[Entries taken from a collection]
================================

-- ==== Sys2Proof/Certificates/Slice0/Obligations.lean ====
section
/-!
DEFINITION. The statements about the model, one per obligation.
-/
section
open Sys2Proof Sys2Proof.Machine

/-- R8: what a plain write does to a field of each access type, and to everything else of its register. -/
def Obligations.FieldWriteByAccessType : Prop :=
  ∀ (s : State) (a v : Nat) (f : Fld), s.wf = true → f.lo + f.w ≤ 32 →
    (f.acc = .rw → bitsOf ((s.writeField a v f).reg a).toNat f.lo f.w = bitsOf v f.lo f.w) ∧
    (f.acc = .w1c → ∀ k, k < f.w →
      bitOf ((s.writeField a v f).reg a).toNat (f.lo + k) = (bitOf (s.reg a).toNat (f.lo + k) && !bitOf v (f.lo + k))) ∧
    (f.acc = .w1s → ∀ k, k < f.w →
      bitOf ((s.writeField a v f).reg a).toNat (f.lo + k) = (bitOf (s.reg a).toNat (f.lo + k) || bitOf v (f.lo + k))) ∧
    (f.acc = .ro ∨ f.acc = .rc ∨ f.acc = .rwl → s.writeField a v f = s) ∧
    (∀ k, k < f.lo ∨ f.lo + f.w ≤ k → bitOf ((s.writeField a v f).reg a).toNat k = bitOf (s.reg a).toNat k) ∧
    (∀ b, b ≠ a → (s.writeField a v f).reg b = s.reg b) ∧ (s.writeField a v f).winLive = s.winLive ∧ (s.writeField a v f).evt = s.evt

/-- R34, R35: an access to an address where no register lies; one that is not 32-bit aligned is a refused one. -/
def Obligations.UnassignedAccess : Prop :=
  ∀ (s : State) (who a : Nat) (read : Bool), s.wf = true → s.shut who = false → s.fieldsAt (regKey who a) = none →
    (who < 256 ∨ 0x18 ≤ a) → Does (.unassignedAccess who a read) s (fun t =>
      t.reply = (if read then (if a % 4 = 0 then 0 else 0xFFFFFFFF) else s.reply) ∧
      t.rd GLB_BAD_ACCESS.COUNT = min (s.rd GLB_BAD_ACCESS.COUNT + 1) (2 ^ 32 - 1) ∧
      ∀ b, b ≠ GLB_BAD_ACCESS.COUNT.base → blkOfAddr b ≠ some .evt → blkOfAddr b ≠ some .cal → t.reg b = s.reg b)

/-- R35, R37 and R36: an access of a refused size, the synchronising read, and the two halves of a pair. -/
def Obligations.SplitAccesses : Prop :=
  (∀ (s : State) (read : Bool), s.wf = true → Does (.refusedSizeAccess read) s (fun t =>
    t.reply = (if read then 0xFFFFFFFF else s.reply) ∧ t.rd GLB_BAD_ACCESS.COUNT = min (s.rd GLB_BAD_ACCESS.COUNT + 1) (2 ^ 32 - 1) ∧
    ∀ b, b ≠ GLB_BAD_ACCESS.COUNT.base → blkOfAddr b ≠ some .evt → blkOfAddr b ≠ some .cal → t.reg b = s.reg b)) ∧
  (∀ s : State, Does .glbSyncRead s (fun t => t = s.answer 0)) ∧
  (∀ (s : State) (who a : Nat) (l : List Fld), s.shut who = false → s.fieldsAt (regKey who a) = some l →
    isLo (regKey who a) = true → isHi (regKey who a) = false → blkOfAddr (regKey who a) ≠ some .cal →
    MEM_ECC_LO.ENTRY.covers (regKey who a) = false → MEM_MRAM_DATA_LO.DATA.covers (regKey who a) = false → (who < 256 ∨ 0x18 ≤ a) →
    Does (.splitLoRead who a) s (fun t =>
      t.reply = s.viewWord who (regKey who a) (s.liveWord who (regKey who a) l) ∧
      tabGet t.rdHold who = { valid := true, addr := regKey who a,
                              val := s.viewWord who (regKey who a + 4)
                                (s.liveWord who (regKey who a + 4) ((s.fieldsAt (regKey who a + 4)).getD [])) })) ∧
  (∀ (s : State) (who a : Nat) (val : Word) (l : List Fld), s.shut who = false → s.fieldsAt (regKey who a) = some l → isLo (regKey who a) = true →
    l.all (fun f => f.acc == .ro || f.acc == .rc) = false → (who < 256 ∨ 0x18 ≤ a) →
    Does (.splitLoWrite who a val) s (fun t =>
      t.regs = s.regs ∧ tabGet t.wrHold who = { valid := true, addr := regKey who a, val := val.toNat })) ∧
  (∀ (s : State) (who a : Nat) (val : Word) (l : List Fld), s.shut who = false → s.fieldsAt (regKey who a) = some l → isLo (regKey who a) = false →
    isHi (regKey who a) = true → l.all (fun f => f.acc == .ro || f.acc == .rc) = false → (who < 256 ∨ 0x18 ≤ a) →
    TIM_FREQ_ADJ_HI.ADJ.covers (regKey who a) = false → MEM_MRAM_DATA_HI.DATA.covers (regKey who a) = false →
    (tabGet s.wrHold who).valid = true → (tabGet s.wrHold who).addr = regKey who a - 4 →
    Does (.splitHiWrite who a val) s (fun t =>
      t = (State.putWord { s with wrHold := tabSet s.wrHold who {} } who (regKey who a - 4)
        (((tabGet s.wrHold who).val + val.toNat * 2 ^ 32) % 2 ^ 32) ((s.fieldsAt (regKey who a - 4)).getD [])).putWord
          who (regKey who a) val.toNat l))

/-- R8, R39, R278: plain writes, reads that clear, the staging of a word, and an access that is an Unsupported Request. -/
def Obligations.PlainAccesses : Prop :=
  (∀ (s : State) (who a : Nat) (val : Word) (l : List Fld), s.shut who = false → s.fieldsAt (regKey who a) = some l → (who < 256 ∨ 0x18 ≤ a) →
    (∀ b, stagedAt (regKey who a) = some b → regKey who a ≠ b.base + 0xFF0) → l.any (fun f => f.acc == .rwl) = false →
    l.all (fun f => f.acc == .ro || f.acc == .rc) = false → isLo (regKey who a) = false → isHi (regKey who a) = false →
    s.guardKey (regKey who a) = false → s.guardSeed (regKey who a) = false → s.guardCons (regKey who a) val.toNat = false →
    s.guardStore (regKey who a) val.toNat = false → s.guardAdm (regKey who a) = false → s.guardDesc (regKey who a) = false →
    Does (.registerWrite who a val) s (fun t => t =
      (forEach (l.filter (fun f => !ownRow.any (fun g => g.covers (regKey who a) && g.lo == f.lo)))
        (fun f u => u.writeField (regKey who a) val.toNat f) s).afterWrite s (regKey who a))) ∧
  (∀ (s : State) (who a : Nat) (l : List Fld), s.wf = true → s.shut who = false → s.fieldsAt (regKey who a) = some l →
    (who < 256 ∨ 0x18 ≤ a) → FWT_PERR.VALID.covers (regKey who a) = false → TIM_GTC_NS.NS.covers (regKey who a) = false →
    TIM_GRAINn_ANGLE.ANGLE.covers (regKey who a) = false → blkOfAddr (regKey who a) ≠ some .cal → isLo (regKey who a) = false → isHi (regKey who a) = false →
    (∀ f ∈ l, f.lo + f.w ≤ 32) →
    Does (.registerReadClear who a) s (fun t =>
      t.reply = s.viewWord who (regKey who a) (s.liveWord who (regKey who a) l) ∧
      (∀ f ∈ l, f.acc = .rc → bitsOf (t.reg (regKey who a)).toNat f.lo f.w = 0) ∧
      ∀ b, b ≠ regKey who a → t.reg b = s.reg b)) ∧
  (∀ (s : State) (who a : Nat) (val : Word) (b : Blk) (l : List Fld), s.shut who = false → s.fieldsAt (regKey who a) = some l → (who < 256 ∨ 0x18 ≤ a) →
    rwlMask (regKey who a) ≠ 0 → l.any (fun f => f.acc == .rwl) = true → l.all (fun f => f.acc == .rwl) = true →
    isLo (regKey who a) = false → isHi (regKey who a) = false →
    s.guardKey (regKey who a) = false → s.guardSeed (regKey who a) = false → s.guardCons (regKey who a) val.toNat = false →
    s.guardStore (regKey who a) val.toNat = false → s.guardAdm (regKey who a) = false → s.guardDesc (regKey who a) = false → stagedAt (regKey who a) = some b → s.stState b = 1 → s.owns b who = true →
    Does (.rwlWrite who a val) s (fun t =>
      tabGet (t.stageOf b).staged (regKey who a) = some val.toNat ∧ t.reg (regKey who a) = s.reg (regKey who a))) ∧
  (∀ (s : State) (who a : Nat), s.shut who = false → FWT_PERR.VALID.covers (regKey who a) = true → a % 4 = 0 → a < 0x700000 → who < 256 →
    Does (.registerReadClear who a) s (fun t => t = s.perrPop)) ∧
  (∀ (s : State) (who a : Nat) (val : Word) (read : Bool) (c : Instr), s.wf = true → s.shut who = true →
    c ∈ [Instr.registerWrite who a val, .rwlWrite who a val, .splitLoWrite who a val, .splitHiWrite who a val, .unassignedAccess who a false,
      .registerReadClear who a, .splitLoRead who a, .unassignedAccess who a true, .windowWordWrite who a val, .windowFirstWordRead who a] →
    Does c s (fun t => Out.aer (s.reporter ((reqFn who).getD 0)) .unsupportedRequest .nonfatal ∈ t.sent ∧ t.reply = s.reply ∧
      t.rd GLB_BAD_ACCESS.COUNT = s.rd GLB_BAD_ACCESS.COUNT ∧ t.winLive = s.winLive ∧ t.winShadow = s.winShadow ∧ t.stage = s.stage))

================================

Exercise goal: Taking the lines above, repeat exactly those from the line that contains "(∀ k, k < f.lo" through the line that contains "(∀ b, b ≠ a → (s.writeField", and both of those lines as well. Include nothing else.

Answer section:
    (∀ k, k < f.lo ∨ f.lo + f.w ≤ k → bitOf ((s.writeField a v f).reg a).toNat k = bitOf (s.reg a).toNat k) ∧
    (∀ b, b ≠ a → (s.writeField a v f).reg b = s.reg b) ∧ (s.writeField a v f).winLive = s.winLive ∧ (s.writeField a v f).evt = s.evt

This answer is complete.